My engine has run for decades on SAE-30 oil. But just to be safe I did a mix of 2 qts. VR1 and 3 qts. 10w-30. Maybe this is a mistake but it turns out it did not matter anyway (more foreshadowing!).

OK, the first rule of oil changes is always check for leaks. Instead I just jumped in the car and drove off. I kept smelling burning oil but thought it was just the couple drops I spilled on the exhaust manifold. Then I pulled back into the driveway and saw blue smoke billowing out from under the hood. I opened the hood and found everything covered in oil. The oil filter gasket did not set properly and about two quarts of oil were pumped into the environment by way of the cooling fan. What a mess. I especially like the cloud of smoke on the left…
OK, so how do you get a thick coating of oil off your car? Engine degreaser!
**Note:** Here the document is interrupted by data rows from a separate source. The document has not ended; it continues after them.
-- ==== Sys2Proof/Laws/PerInstr.lean ====
section
/-! SUPPORT. The classes of rows, constructor by constructor. -/
namespace Sys2Proof.Laws.Rows
open Sys2Proof.Machine

/-- A row that acts in reset either reaches both Tallyman and the supervisor (a supply, a bank, the reset) or neither (Nightwatch). -/
def Statement (i : Instr) : Prop := actsInReset i = true → ledgerRow i = supervisorRow i
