-- ==== Sys2Proof/Tests/Slice0.lean ====
section
/-! SUPPORT. Tests: for every statement a small state that meets its hypotheses, with what the step leaves of it; the ill-formed
commands that the check refuses. -/
set_option maxRecDepth 100000
set_option Elab.async false

namespace Sys2Proof.Tests
open Sys2Proof.Machine

/-- The command answers a next state whose device satisfies `p`. -/
def holds (i : Instr) (s : State) (p : Dev → Bool) : Bool :=
  match exec i s with
  | .next t => p t.dev
  | _ => false

/-- The machine of a device, out of reset. -/
def st (d : Dev) : State := { dev := d }

/-- A device whose register fields hold these values. -/
def dv (l : List (Fld × Nat × Nat)) (d : Dev := {}) : Dev := l.foldl (fun d x => d.fs x.1 x.2.2 x.2.1) d

/-- A command has started on the host port under tag 7. -/
def sent (op : Nat) (payload : List Byte) (d : Dev) : Dev :=
  { d with hst := { d.hst with outst := [{ tag := 7, op := op, payload := payload, started := true }] } }

/-- The reply that stands for tag 7 on the host port. -/
def reply (d : Dev) : Option (St × List Byte) := (d.findCmd .host 7).bind (·.done)

/-- The command of `sent` has started, is not yet executed, and carries the payload. -/
def isSent (op : Nat) (payload : List Byte) (d : Dev) : Bool := (d.startedCmd .host 7 op).map (·.payload) == some payload

/-- The numbers of the events on their way. -/
def evs (d : Dev) : List Nat := d.evt.inflight.map (·.num)

/-- The write is accepted. -/
def acc (a w : Nat) (d : Dev) : Bool := (d.regWrite .mm a w).1 == .ok

/-- On device `d` the conditions `h` hold and the command leaves `p`. -/
def ok (d : Dev) (h : Dev → Bool) (i : Instr) (p : Dev → Bool) : Bool := h d && holds i (st d) p

/-- The word of the register of field `F`, index `n`, with `v` in the field. -/
def wd (F : Fld) (n v : Nat) (d : Dev) : Nat :=
  let w := d.word (F.at n)
  w / 2 ^ (F.lo + F.len) * 2 ^ (F.lo + F.len) + v * 2 ^ F.lo + w % 2 ^ F.lo

/-! ### Clocks and time -/

/-- Locked on band 3 with a good reference. -/
def locked : Dev := dv [(CLK_REF_STAT_REF_OK, 0, 1), (CLK_PLL_STAT_LOCKED, 0, 1), (CLK_PLL_STAT_FALLBACK, 0, 0), (CLK_PLL_CTRL_EN, 0, 1),
  (CLK_PLL_STAT_PWM_HOLD, 0, 0), (CLK_TB_HI_DEGRADED, 0, 0)]

theorem wit_missingEdgeDetect : ok locked (fun _ => true) .missingEdgeDetect
    (fun t => t.fg CLK_REF_STAT_REF_OK == 0 && t.fg CLK_REF_STAT_REF_MISSING == 1 && t.fg CLK_PLL_STAT_LOL == 1 && t.fg CLK_PLL_STAT_PWM_HOLD == 1 &&
      t.fg CLK_PLL_STAT_FALLBACK == 1 && t.fg CLK_PLL_STAT_LOCKED == 0 && evs t == [122, 120]) = true := by decide

theorem wit_frequencyCount_bad : ok (dv [(CLK_REF_STAT_XT_CHECK_OFF, 0, 0)]) (fun d => !d.fb CLK_REF_STAT_XT_CHECK_OFF) (.frequencyCount 97167)
    (fun t => t.fg CLK_REF_STAT_REF_FREQ_BAD == 1 && t.fg CLK_REF_STAT_REF_OK == 0 && t.fg CLK_REF_STAT_REF_CNT == 97167) = true := by decide

theorem wit_frequencyCount : ok (dv [(CLK_REF_STAT_XT_CHECK_OFF, 0, 0)]) (fun d => !d.clk.missFired) (.frequencyCount 98144)
    (fun t => t.fg CLK_REF_STAT_REF_OK == 1 && !t.clk.missFired) = true := by decide

theorem wit_refGoodTimeout : ok (dv [(CLK_REF_STAT_XT_CHECK_OFF, 0, 1)]) (fun d => d.clk.refPresent) .refGoodTimeout
    (fun t => t.fg CLK_REF_STAT_REF_OK == 1) = true := by decide

theorem wit_referenceReturn : ok (dv [(SNS_SDCK_k_EN, 2, 1)] { clk := { refPresent := false } }) (fun _ => true) .referenceReturn
    (fun t => t.clk.refPresent && t.fg SNS_SDCK_k_RUNNING 2 == 1 && t.fg SNS_SDCK_k_RUNNING 1 == 0) = true := by decide

theorem wit_lossOfLock : ok locked (fun _ => true) .lossOfLock (fun t => t.fg CLK_PLL_STAT_LOL == 1 && t.fg CLK_PLL_STAT_PWM_HOLD == 1 &&
    t.fg CLK_TB_HI_DEGRADED == 1 && evs t == [120, 121] && t.fg CLK_PLL_STAT_LOL_CNT == 1) = true := by decide

theorem wit_pllEnable : ok {} (fun d => acc (CLK_PLL_CTRL_EN.at 0) (wd CLK_PLL_CTRL_EN 0 1 d) d && !d.fb CLK_REF_STAT_REF_OK)
    (.pllEnable .mm (BitVec.ofNat 32 (wd CLK_PLL_CTRL_EN 0 1 {})))
    (fun t => t.fg CLK_PLL_CTRL_EN == 1 && t.clk.acq == some { byEn := true, phase := .waitRef }) = true := by decide

theorem wit_pllEnable_band : ok (dv [(CLK_REF_STAT_REF_OK, 0, 1), (CLK_PLL_STAT_BAND_VALID, 0, 1), (CLK_PLL_STAT_BAND, 0, 31)])
    (fun d => acc (CLK_PLL_CTRL_EN.at 0) (wd CLK_PLL_CTRL_EN 0 1 d) d) (.pllEnable .mm (BitVec.ofNat 32 (wd CLK_PLL_CTRL_EN 0 1 {})))
    (fun t => t.fg CLK_PLL_STAT_ACQ == 1 && t.clk.acq == some { byEn := true, phase := .measLast 31 }) = true := by decide

theorem wit_pllDisable : ok locked (fun d => acc (CLK_PLL_CTRL_EN.at 0) (wd CLK_PLL_CTRL_EN 0 0 d) d)
    (.pllDisable .mm (BitVec.ofNat 32 (wd CLK_PLL_CTRL_EN 0 0 locked)))
    (fun t => t.fg CLK_PLL_CTRL_EN == 0 && t.fg CLK_PLL_STAT_PWM_HOLD == 1 && t.fg CLK_PLL_STAT_FALLBACK == 1 && t.fg CLK_PLL_STAT_LOCKED == 0) = true := by
  decide

theorem wit_bandMeasureDone : ok { clk := { acq := some { phase := .measLast 31 } } } (fun _ => true) (.bandMeasureDone 3160)
    (fun t => t.fg CLK_BAND_n_F_MEAS 31 == 3160 && t.clk.acq == some { phase := .loop 31 }) = true := by decide

theorem wit_lockDeclared : ok { clk := { acq := some { phase := .loop 31 } } } (fun _ => true) .lockDeclared
    (fun t => t.fg CLK_PLL_STAT_LOCKED == 1 && t.fg CLK_PLL_STAT_BAND == 31 && t.fg CLK_PLL_STAT_FALLBACK == 0 && !t.deg) = true := by decide

theorem wit_lockAttemptTimeout : ok { clk := { acq := some { phase := .loop 2, measured := [2] } } } (fun _ => true) .lockAttemptTimeout
    (fun t => t.fg CLK_PLL_STAT_NO_BAND == 1 && t.clk.acq == none && evs t == [121]) = true := by decide

theorem wit_pwmHoldRelease : ok (dv [(CLK_PLL_STAT_PWM_HOLD, 0, 1)] locked) (fun d => d.fb CLK_PLL_STAT_PWM_HOLD)
    (.pwmHoldRelease .mm (BitVec.ofNat 32 (2 ^ CLK_PLL_STAT_PWM_HOLD.lo))) (fun t => t.fg CLK_PLL_STAT_PWM_HOLD == 0) = true := by decide

theorem wit_pwmHoldRelease_refused : ok (dv [(CLK_PLL_STAT_PWM_HOLD, 0, 1), (CLK_PLL_STAT_FALLBACK, 0, 1)]) (fun d => d.fb CLK_PLL_STAT_FALLBACK)
    (.pwmHoldRelease .mm (BitVec.ofNat 32 (2 ^ CLK_PLL_STAT_PWM_HOLD.lo)))
    (fun t => t.fg CLK_PLL_STAT_PWM_HOLD == 1 && t.fg CLK_PLL_STAT_HOLD_CLR_REFUSED == 1) = true := by decide

theorem wit_ppsRise : ok (dv [(CLK_PTP_CTRL_PPS_EN, 0, 1), (CLK_PTP_CTRL_TIME_VALID, 0, 1)] { clk := { carried := true, ptpSec := 1 } })
    (fun d => d.justCarried) .ppsRise (fun t => t.clk.ppsHigh && t.clk.ppsRise == 10 ^ 9 * 2 ^ 28) = true := by decide

theorem wit_ppsFall : ok (dv [(CLK_PTP_CTRL_PPS_WIDTH, 0, 3)] { clk := { ppsHigh := true, ptpNs := 3000000 } }) (fun _ => true) .ppsFall
    (fun t => !t.clk.ppsHigh) = true := by decide

theorem wit_ppsFall_early : ok (dv [(CLK_PTP_CTRL_PPS_WIDTH, 0, 3)] { clk := { ppsHigh := true, ptpNs := 2999999 } }) (fun _ => true) .ppsFall
    (fun t => t.clk.ppsHigh) = true := by decide

theorem wit_snapSwCapture : ok { clk := { ticks := 5 } } (acc (CLK_SNAP_CTRL_SW.at 0) (2 ^ CLK_SNAP_CTRL_SW.lo))
    (.snapSwCapture .mm (BitVec.ofNat 32 (2 ^ CLK_SNAP_CTRL_SW.lo))) (fun t => t.clk.snapAt == [6] && !t.clk.snapUnread) = true := by decide

theorem wit_swCaptures : (
    let t := ({ clk := { ticks := 2 ^ 32 + 5, ptpNs := 999999999, ptpSec := 7, snapAt := [2 ^ 32 + 5] } } : Dev).swCaptures;
    t.fg CLK_SNAP_TB_LO_TB == 5 && t.fg CLK_SNAP_TB_HI_TB == 1 && t.fg CLK_SNAP_NS_NS == 999999999 && t.fg CLK_SNAP_SEC_LO_SEC == 7 &&
      t.clk.snapAt == []) = true := by decide

theorem wit_ptpCapEdge : ok (dv [(CLK_SNAP_CTRL_CAP_EN, 0, 1)] { clk := { snapUnread := true } }) (fun _ => true) .ptpCapEdge
    (fun t => t.fg CLK_SNAP_CTRL_OVERRUN == 1 && t.fg CLK_SNAP_CTRL_SEQ == 1) = true := by decide

theorem wit_snapNsRead : ok (dv [(CLK_SNAP_NS_NS, 0, 12)] { clk := { snapUnread := true } }) (fun _ => true) (.snapNsRead .ce)
    (fun t => !t.clk.snapUnread && t.hst.lastRead == 12) = true := by decide

theorem wit_timeTriggerFire : ok (dv [(CLK_TTRIG_n_CTRL_ARM, 3, 1), (CLK_TTRIG_n_CTRL_TARGET, 3, 0)]) (fun d => d.ttrigDue 3) (.timeTriggerFire 3)
    (fun t => t.fg CLK_TTRIG_n_CTRL_FIRED 3 == 1 && t.fg CLK_TTRIG_n_CTRL_ARM 3 == 0 && evs t == [124]) = true := by decide

theorem wit_timeTriggerFire_late : ok (dv [(CLK_TTRIG_n_CTRL_ARM, 3, 1)] { clk := { stepped := 8 } }) (fun d => d.ttrigDue 3 && d.ttrigLate 3)
    (.timeTriggerFire 3) (fun t => t.fg CLK_TTRIG_n_CTRL_LATE 3 == 1) = true := by decide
I let the engine cool while I mopped up the mess in the garage and wiped up as much of the mess as I could. I then hosed everything down with the degreaser and waited 5 minutes. Then I washed the soap, oil, and much of my carefully applied green paint. I guess that satin spray paint does not resist oil very well. Dammit. Thus ends my most eventful oil change ever. After I recover a bit I will re-lube all the wear points under the hood (that degreaser degreased it all).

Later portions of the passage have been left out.